Chinese patent medicines (CPMs) are popularly used in clinical practice. Though the composition is complex, the quality of CPM is usually evaluated by the contents of a few main compounds. In this study, a two-leveled metabolomics strategy was proposed to discover minor marker compounds for different CPM products. Zhenqi Fuzheng (ZQFZ) granule was studied an example, where 15 batches from 3 producers were analyzed. The samples were separated using UHPLC on an Acquity UPLC(R) HSS T3 column, and then detected using Q-Orbitrap-MS. In the first level, 1475 common peaks were extracted and 95 compounds were identified using diagnostic ions and a homemade database. In the second level, the data were subjected to a two-way hierarchical clustering analysis and screened by variable importance value. In total 14 marker compounds were discovered which were responsible for the grouping of different ZQFZ products. Echinacoside (22), oleoside (13), loganic acid (5), salidroside (7), Ligustrosidic acid (42), 6alpha-hydroxygeniposide (28), and oleoside 11-methyl ester (15) could be used to reflect the quality difference for ZQFZ granule products. The proposed strategy could also contribute to the discovery of quality control markers for other CPMs.
Seasonal variations in metabolite profiling of the fruits of Ligustrum lucidum Ait.[Pubmed:21598330]
Rapid Commun Mass Spectrom. 2011 Jun 30;25(12):1701-14.

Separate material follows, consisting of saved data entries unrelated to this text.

-- ==== Sys2Proof/Machine/RegMap.lean ====
section
/-! DEFINITION. The register map of BAR0: the offset, width, reset domain and fields of every register of the spec's
register tables (R22 to R24, R125, R153, R180, R202, R235, R263, R282, R306, R341, R373, R374, R397, R419, R454,
R455, R482, R507, R524). A register family is one row with a stride and a count.

`view` marks a register whose RO fields mirror state held elsewhere in `State`: its reading is the stored word with
the mirrored fields laid over it, and its stored reset value is then 0 in those fields. -/

namespace Sys2Proof.Machine

/-- Access codes (R22). -/
inductive Acc where
  | ro | rw | rw1c | rw1s | wo | rc
deriving DecidableEq, Repr

/-- Reset domains (R24). -/
inductive Dom where
  | pwr | dev | cp | fn
deriving DecidableEq, Repr

/-- A field: bits, access, reset value and the legal range of a written value (R22, R23). -/
structure FieldDef where
  hi : Nat
  lo : Nat
  acc : Acc
  rst : Nat
  min : Nat
  max : Nat
deriving DecidableEq, Repr

/-- A register or a family of registers. -/
structure RegDef where
  base : Nat
  width : Nat
  stride : Nat
  count : Nat
  stride2 : Nat
  count2 : Nat
  dom : Dom
  view : Bool
  fields : List FieldDef
deriving DecidableEq, Repr

/-- DEV_ID (R507), 32 bits, DEV: PART 31:16 RO, STEPPING 15:8 RO, GRADE 1:0 RO. -/
abbrev DEV_ID : Nat := 0x0

/-- DEV_STATUS (R507), 32 bits, DEV: DEVICE_ID 27:16 RO, PHASE 15:12 RO, PERSONALITY 9:8 RO, BELOW_MIN 4:4 RO, CP_RESTARTING 3:3 RO, FATAL 2:2 RO, RESTRICTED 1:1 RO, READY 0:0 RO. -/
abbrev DEV_STATUS : Nat := 0x4

/-- DEV_RESET (R507), 32 bits, DEV: KEY 31:16 WO, DEVICE 1:1 WO, CP_RESTART 0:0 WO. -/
abbrev DEV_RESET : Nat := 0x8

/-- DEV_IRQ_STATUS (R507), 32 bits, DEV: EVENTS 9:0 RW1C. -/
abbrev DEV_IRQ_STATUS : Nat := 0x10

/-- DEV_IRQ_ENABLE (R507), 32 bits, FN: EVENTS 9:0 RW. -/
abbrev DEV_IRQ_ENABLE : Nat := 0x14

/-- DEV_IRQ_VECTOR (R507), 32 bits, FN: VECTOR 10:0 RW. -/
abbrev DEV_IRQ_VECTOR : Nat := 0x18

/-- DEV_SCRATCH (R507), 32 bits, FN: DATA 31:0 RW. -/
abbrev DEV_SCRATCH : Nat := 0x1c

/-- DEV_FN_STATUS (R507), 32 bits, DEV: VF_ENABLE 8:8 RO, NUM_VFS 4:0 RO. -/
abbrev DEV_FN_STATUS : Nat := 0x20

/-- DEV_LINK_STATUS (R507), 32 bits, DEV: UP 15:15 RO, FLIT 12:12 RO, WIDTH 9:4 RO, SPEED 3:0 RO. -/
abbrev DEV_LINK_STATUS : Nat := 0x24

/-- DEV_BAR4_CTRL (R507), 32 bits, FN: BASE 31:12 RW, WRITE 1:1 RW, ENABLE 0:0 RW. -/
abbrev DEV_BAR4_CTRL : Nat := 0x28

/-- DEV_ACC_ERR_CNT (R507), 64 bits, DEV: COUNT 63:0 RO. -/
abbrev DEV_ACC_ERR_CNT : Nat := 0x40

/-- DEV_BAR4_DISCARD_CNT (R507), 64 bits, DEV: COUNT 63:0 RO. -/
abbrev DEV_BAR4_DISCARD_CNT : Nat := 0x48

/-- DEV_FLR_CNT (R507), 64 bits, DEV: COUNT 63:0 RO. -/
abbrev DEV_FLR_CNT : Nat := 0x50

/-- DEV_LINK_DOWN_CNT (R507), 64 bits, DEV: COUNT 63:0 RO. -/
abbrev DEV_LINK_DOWN_CNT : Nat := 0x58

/-- DEV_MSIX_SENT_CNT (R507), 64 bits, DEV: COUNT 63:0 RO. -/
abbrev DEV_MSIX_SENT_CNT : Nat := 0x60

/-- MGT_MBOX_CTRL (R507), 32 bits, FN: GO 0:0 RW1S. -/
abbrev MGT_MBOX_CTRL : Nat := 0xe00000

/-- MGT_MBOX_STATUS (R507), 32 bits, FN: STATUS 31:16 RO, BUSY 0:0 RO. -/
abbrev MGT_MBOX_STATUS : Nat := 0xe00004

/-- MGT_MBOX_CMD (R507), 32 bits, FN: DATA 31:0 WO. -/
abbrev MGT_MBOX_CMD (n : Nat) : Nat := 0xe01000 + 0x4 * n

/-- MGT_MBOX_RSP (R507), 32 bits, FN: DATA 31:0 RO. -/
abbrev MGT_MBOX_RSP (n : Nat) : Nat := 0xe04000 + 0x4 * n

/-- CMD_STATUS (R341), 32 bits, DEV: CQ_STALL 2:2 RO, SQ_DB 1:1 RO, SQ_ERR 0:0 RO. -/
abbrev CMD_STATUS : Nat := 0x100000

/-- CMD_COMPAT (R341), 32 bits, DEV: TRANSCODE 0:0 RW. -/
abbrev CMD_COMPAT : Nat := 0x100004

/-- CMD_VERSION (R341), 32 bits, DEV: RANGE 31:0 RO. -/
abbrev CMD_VERSION : Nat := 0x100008

/-- CMD_CQ_STALL_TMO (R341), 32 bits, DEV: MS 13:0 RW. -/
abbrev CMD_CQ_STALL_TMO : Nat := 0x10000c

/-- CMD_RX_CNT (R341), 64 bits, DEV: COUNT 63:0 RO. -/
abbrev CMD_RX_CNT : Nat := 0x100100

/-- CMD_HCRC_ERR_CNT (R341), 64 bits, DEV: COUNT 63:0 RO. -/
abbrev CMD_HCRC_ERR_CNT : Nat := 0x100108

/-- CMD_PCRC_ERR_CNT (R341), 64 bits, DEV: COUNT 63:0 RO. -/
abbrev CMD_PCRC_ERR_CNT : Nat := 0x100110

/-- CMD_REJECT_CNT (R341), 64 bits, DEV: COUNT 63:0 RO. -/
abbrev CMD_REJECT_CNT : Nat := 0x100118

/-- CMD_DISCARD_CNT (R341), 64 bits, DEV: COUNT 63:0 RO. -/
abbrev CMD_DISCARD_CNT : Nat := 0x100120

/-- CMD_DB_OVR_CNT (R341), 64 bits, DEV: COUNT 63:0 RO. -/
abbrev CMD_DB_OVR_CNT : Nat := 0x100128

/-- CMD_DB_PAR_CNT (R341), 64 bits, DEV: COUNT 63:0 RO. -/
abbrev CMD_DB_PAR_CNT : Nat := 0x100130

/-- CMD_XCODE_OUT_CNT (R341), 64 bits, DEV: COUNT 63:0 RO. -/
abbrev CMD_XCODE_OUT_CNT : Nat := 0x100138

/-- CMD_XCODE_IN_CNT (R341), 64 bits, DEV: COUNT 63:0 RO. -/
abbrev CMD_XCODE_IN_CNT : Nat := 0x100140

/-- CMD_BAD_STATUS_CNT (R341), 64 bits, DEV: COUNT 63:0 RO. -/
abbrev CMD_BAD_STATUS_CNT : Nat := 0x100148

/-- CMD_SQ_BASE (R341), 64 bits, FN: BASE 63:12 RW. -/
abbrev CMD_SQ_BASE (n : Nat) : Nat := 0x110000 + 0x40 * n

/-- CMD_SQ_CTRL (R341), 32 bits, FN: ENABLE 31:31 RW, SIZE 27:24 RW, CQ 21:12 RW, PD 11:0 RW. -/
abbrev CMD_SQ_CTRL (n : Nat) : Nat := 0x110008 + 0x40 * n

/-- CMD_SQ_COMP (R341), 32 bits, FN: COMP 11:0 RW. -/
abbrev CMD_SQ_COMP (n : Nat) : Nat := 0x11000c + 0x40 * n

/-- CMD_SQ_STATUS (R341), 32 bits, FN: HEAD 31:16 RO, DB_DEPTH 10:5 RO, DB_ERR 4:4 RW1C, DB_PAR 3:3 RW1C, DB_OVR 2:2 RW1C, STATE 1:0 RO. -/
abbrev CMD_SQ_STATUS (n : Nat) : Nat := 0x110010 + 0x40 * n

/-- CMD_SQ_TAIL (R341), 32 bits, FN: TAIL 15:0 RO. -/
abbrev CMD_SQ_TAIL (n : Nat) : Nat := 0x110014 + 0x40 * n

/-- CMD_SQ_ERRINFO (R341), 32 bits, FN: SLOT 31:16 RO, STATUS 15:0 RO. -/
abbrev CMD_SQ_ERRINFO (n : Nat) : Nat := 0x110018 + 0x40 * n

/-- CMD_CQ_BASE (R341), 64 bits, FN: BASE 63:12 RW. -/
abbrev CMD_CQ_BASE (n : Nat) : Nat := 0x120000 + 0x40 * n

/-- CMD_CQ_TAILWB (R341), 64 bits, FN: ADDR 63:3 RW. -/
abbrev CMD_CQ_TAILWB (n : Nat) : Nat := 0x120008 + 0x40 * n

/-- CMD_CQ_CTRL (R341), 32 bits, FN: ENABLE 31:31 RW, IRQ_EN 30:30 RW, SIZE 27:24 RW, VECTOR 21:11 RW, COAL_CNT 7:0 RW. -/
abbrev CMD_CQ_CTRL (n : Nat) : Nat := 0x120010 + 0x40 * n

/-- CMD_CQ_COAL (R341), 32 bits, FN: US 15:0 RW. -/
abbrev CMD_CQ_COAL (n : Nat) : Nat := 0x120014 + 0x40 * n

/-- CMD_CQ_STATUS (R341), 32 bits, FN: TAIL 31:16 RO, DB_ERR 3:3 RW1C, STALLED 2:2 RO, STATE 1:0 RO. -/
abbrev CMD_CQ_STATUS (n : Nat) : Nat := 0x120018 + 0x40 * n

/-- CMD_CQ_HEAD (R341), 32 bits, FN: HEAD 15:0 RO. -/
abbrev CMD_CQ_HEAD (n : Nat) : Nat := 0x12001c + 0x40 * n

/-- MAN_STATUS (R235), 32 bits, DEV: STOPSETS_FREE 26:16 RO, BERTHS_FREE 14:0 RO. -/
abbrev MAN_STATUS : Nat := 0x200000

/-- MAN_HANDOFF_TMO (R235), 32 bits, DEV: MS 9:0 RW. -/
abbrev MAN_HANDOFF_TMO : Nat := 0x200008

/-- MAN_STATE_CNT (R235), 32 bits, DEV: COUNT 14:0 RO. -/
abbrev MAN_STATE_CNT (n : Nat) : Nat := 0x200010 + 0x4 * n

/-- MAN_BERTH_SEL (R235), 32 bits, DEV: BERTH 13:0 RW. -/
abbrev MAN_BERTH_SEL : Nat := 0x200040

/-- MAN_BERTH_IMG (R235), 32 bits, DEV: DATA 31:0 RO. -/
abbrev MAN_BERTH_IMG (n : Nat) : Nat := 0x200100 + 0x4 * n

/-- MAN_ADMIT_CNT (R235), 64 bits, DEV: COUNT 63:0 RO. -/
abbrev MAN_ADMIT_CNT : Nat := 0x200200

/-- MAN_HANDOFF_OUT_CNT (R235), 64 bits, DEV: COUNT 63:0 RO. -/
abbrev MAN_HANDOFF_OUT_CNT : Nat := 0x200208

/-- MAN_HANDOFF_IN_CNT (R235), 64 bits, DEV: COUNT 63:0 RO. -/
abbrev MAN_HANDOFF_IN_CNT : Nat := 0x200210

/-- MAN_HANDOFF_REFUSED_CNT (R235), 64 bits, DEV: COUNT 63:0 RO. -/
abbrev MAN_HANDOFF_REFUSED_CNT : Nat := 0x200218

/-- MAN_HANDOFF_TMO_CNT (R235), 64 bits, DEV: COUNT 63:0 RO. -/
abbrev MAN_HANDOFF_TMO_CNT : Nat := 0x200220

/-- MAN_VOID_CNT (R235), 64 bits, DEV: COUNT 63:0 RO. -/
abbrev MAN_VOID_CNT : Nat := 0x200228

/-- MAN_REBUILD_CNT (R235), 64 bits, DEV: COUNT 63:0 RO. -/
abbrev MAN_REBUILD_CNT : Nat := 0x200230

/-- MAN_FAILED_CNT (R235), 64 bits, DEV: COUNT 63:0 RO. -/
abbrev MAN_FAILED_CNT : Nat := 0x200238

/-- MAN_STALE_ID_CNT (R235), 64 bits, DEV: COUNT 63:0 RO. -/
abbrev MAN_STALE_ID_CNT : Nat := 0x200240

/-- MAN_TTFT_MISS_CNT (R235), 64 bits, DEV: COUNT 63:0 RO. -/
abbrev MAN_TTFT_MISS_CNT : Nat := 0x200248

/-- MAN_TBT_MISS_CNT (R235), 64 bits, DEV: COUNT 63:0 RO. -/
abbrev MAN_TBT_MISS_CNT : Nat := 0x200250

/-- MAN_PREEMPT_CNT (R235), 64 bits, DEV: COUNT 63:0 RO. -/
abbrev MAN_PREEMPT_CNT : Nat := 0x200258

/-- SEQ_STEP_STATUS (R153), 32 bits, DEV: PENDING_SLOT 11:10 RO, ACT_PENDING 9:9 RO, ACTIVE_VALID 8:8 RO, ACTIVE_SLOT 5:4 RO, RUNNING 0:0 RO. -/
abbrev SEQ_STEP_STATUS : Nat := 0x300000

/-- SEQ_STEP_SEQ (R153), 32 bits, DEV: SEQ 31:0 RO. -/
abbrev SEQ_STEP_SEQ : Nat := 0x300004

/-- SEQ_STEP_CYCLES (R153), 32 bits, DEV: CYCLES 31:0 RO. -/
abbrev SEQ_STEP_CYCLES : Nat := 0x300008

/-- SEQ_STEP_MAX (R153), 32 bits, DEV: CYCLES 31:0 RC. -/
abbrev SEQ_STEP_MAX : Nat := 0x30000c

/-- SEQ_STEPS_DONE (R153), 64 bits, DEV: COUNT 63:0 RO. -/
abbrev SEQ_STEPS_DONE : Nat := 0x300010

/-- SEQ_OVERRUN_CNT (R153), 64 bits, DEV: COUNT 63:0 RO. -/
abbrev SEQ_OVERRUN_CNT : Nat := 0x300018

/-- SEQ_WDOG_CNT (R153), 64 bits, DEV: COUNT 63:0 RO. -/
abbrev SEQ_WDOG_CNT : Nat := 0x300020

/-- SEQ_ABORT_FENCE_CNT (R153), 64 bits, DEV: COUNT 63:0 RO. -/
abbrev SEQ_ABORT_FENCE_CNT : Nat := 0x300028

/-- SEQ_SENT_SKIP_CNT (R153), 64 bits, DEV: COUNT 63:0 RO. -/
abbrev SEQ_SENT_SKIP_CNT : Nat := 0x300030

/-- SEQ_SENT_SUSPECT_CNT (R153), 64 bits, DEV: COUNT 63:0 RO. -/
abbrev SEQ_SENT_SUSPECT_CNT : Nat := 0x300038

/-- SEQ_TBL_STATUS (R153), 32 bits, DEV: FMT_MAJOR 23:16 RO, FMT_MINOR 15:8 RO, LAST_ERR 7:4 RO, STATE 1:0 RO. -/
abbrev SEQ_TBL_STATUS (n : Nat) : Nat := 0x300100 + 0x10 * n

/-- SEQ_TBL_SET_ID (R153), 32 bits, DEV: VALUE 31:0 RO. -/
abbrev SEQ_TBL_SET_ID (n : Nat) : Nat := 0x300104 + 0x10 * n

/-- SEQ_TBL_BYTES (R153), 32 bits, DEV: VALUE 31:0 RO. -/
abbrev SEQ_TBL_BYTES (n : Nat) : Nat := 0x300108 + 0x10 * n

/-- SEQ_STALL_EXPAND (R153), 64 bits, DEV: COUNT 63:0 RO. -/
abbrev SEQ_STALL_EXPAND (n : Nat) : Nat := 0x310000 + 0x40 * n

/-- SEQ_STALL_HBM (R153), 64 bits, DEV: COUNT 63:0 RO. -/
abbrev SEQ_STALL_HBM (n : Nat) : Nat := 0x310008 + 0x40 * n

/-- SEQ_STALL_LPX (R153), 64 bits, DEV: COUNT 63:0 RO. -/
abbrev SEQ_STALL_LPX (n : Nat) : Nat := 0x310010 + 0x40 * n

/-- SEQ_STALL_FABRIC (R153), 64 bits, DEV: COUNT 63:0 RO. -/
abbrev SEQ_STALL_FABRIC (n : Nat) : Nat := 0x310018 + 0x40 * n

/-- SEQ_STALL_HOST (R153), 64 bits, DEV: COUNT 63:0 RO. -/
abbrev SEQ_STALL_HOST (n : Nat) : Nat := 0x310020 + 0x40 * n

/-- SEQ_CLU_WDOG_CNT (R153), 64 bits, DEV: COUNT 63:0 RO. -/
abbrev SEQ_CLU_WDOG_CNT (n : Nat) : Nat := 0x310028 + 0x40 * n

/-- SEQ_STALL_LAST (R153), 32 bits, DEV: ENTRY 31:16 RO, CAUSE 2:0 RO. -/
abbrev SEQ_STALL_LAST (n : Nat) : Nat := 0x310030 + 0x40 * n

/-- SEQ_CORE_STATUS (R125), 32 bits, DEV: ID_VALID 20:20 RO, LOGICAL_ID 19:10 RO, FENCE_CAUSE 7:4 RO, COVER_TEST 3:3 RO, STATE 2:0 RO. -/
abbrev SEQ_CORE_STATUS (n : Nat) : Nat := 0x380000 + 0x100 * n

/-- SEQ_CORE_TEST (R125), 32 bits, DEV: DEFER_STEPS 23:16 RO, TESTS_RUN 15:8 RO, LAST_RESULT 7:4 RO, TEST_STATE 3:0 RO. -/
abbrev SEQ_CORE_TEST (n : Nat) : Nat := 0x380004 + 0x100 * n

/-- SEQ_CORE_NAN_CNT (R125), 64 bits, DEV: COUNT 63:0 RO. -/
abbrev SEQ_CORE_NAN_CNT (n : Nat) : Nat := 0x380008 + 0x100 * n

/-- SEQ_CORE_BUSY (R125), 64 bits, DEV: COUNT 63:0 RO. -/
abbrev SEQ_CORE_BUSY (n : Nat) : Nat := 0x380010 + 0x100 * n

/-- SEQ_CORE_FEEDWAIT (R125), 64 bits, DEV: COUNT 63:0 RO. -/
abbrev SEQ_CORE_FEEDWAIT (n : Nat) : Nat := 0x380018 + 0x100 * n

/-- SEQ_CORE_CE_CNT (R125), 64 bits, DEV: COUNT 63:0 RO. -/
abbrev SEQ_CORE_CE_CNT (n : Nat) : Nat := 0x380020 + 0x100 * n

/-- SEQ_CORE_SAT_CNT (R125), 64 bits, DEV: COUNT 63:0 RO. -/
abbrev SEQ_CORE_SAT_CNT (n : Nat) (i : Nat) : Nat := 0x380040 + 0x100 * n + 0x8 * i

The metabolite profiling of fruits of the herb Ligustrum lucidum Ait collected during different months has been performed using ultra-performance liquid chromatography with quadrupole time-of-flight mass spectrometry (UPLC/QTOFMS) and multivariate statistical analysis techniques. The markers such as oleuropein acid, neonuezhenide, specnuezhenide, oleuropein and Ligustrosidic acid accountable for such variations were identified through the loadings plot of principal component analysis (PCA), and the tentative identification of the markers is completed by comparing the mass spectra and retention times with those of reference compounds and/or tentatively assigned by matching empirical molecular formulae and MS/MS data with those of the known compounds published. Furthermore, one of the chemical markers, such as specnuezhenide, which is water-soluble, biologically active and also the predominant compound in this crude drug, was quantified by ultra-performance liquid chromatography coupled with a tunable UV detector (UPLC-TUV). The developed UPLC method provides good linearity (r(2)=0.9991), repeatability (RSD=2.96%), intra- and inter-day precisions (RSD=0.21%, 0.96%), with accuracies of 99.18-100.26% and a recovery of specnuezhenide of 97.57%. The fruits of L. lucidum Ait collected from August to December were tested. The results clearly show that the fruits of L. lucidum Ait harvested in October have the highest yields of specnuezhenide. It is also noted that the variations of content of specnuezhenide obtained by both methods have a strong correlation. This suggests that the newly proposed strategy is a reliable and simple method for the rapid discrimination of subtle variations, within the same plant species or strains, due to different seasonal collection times.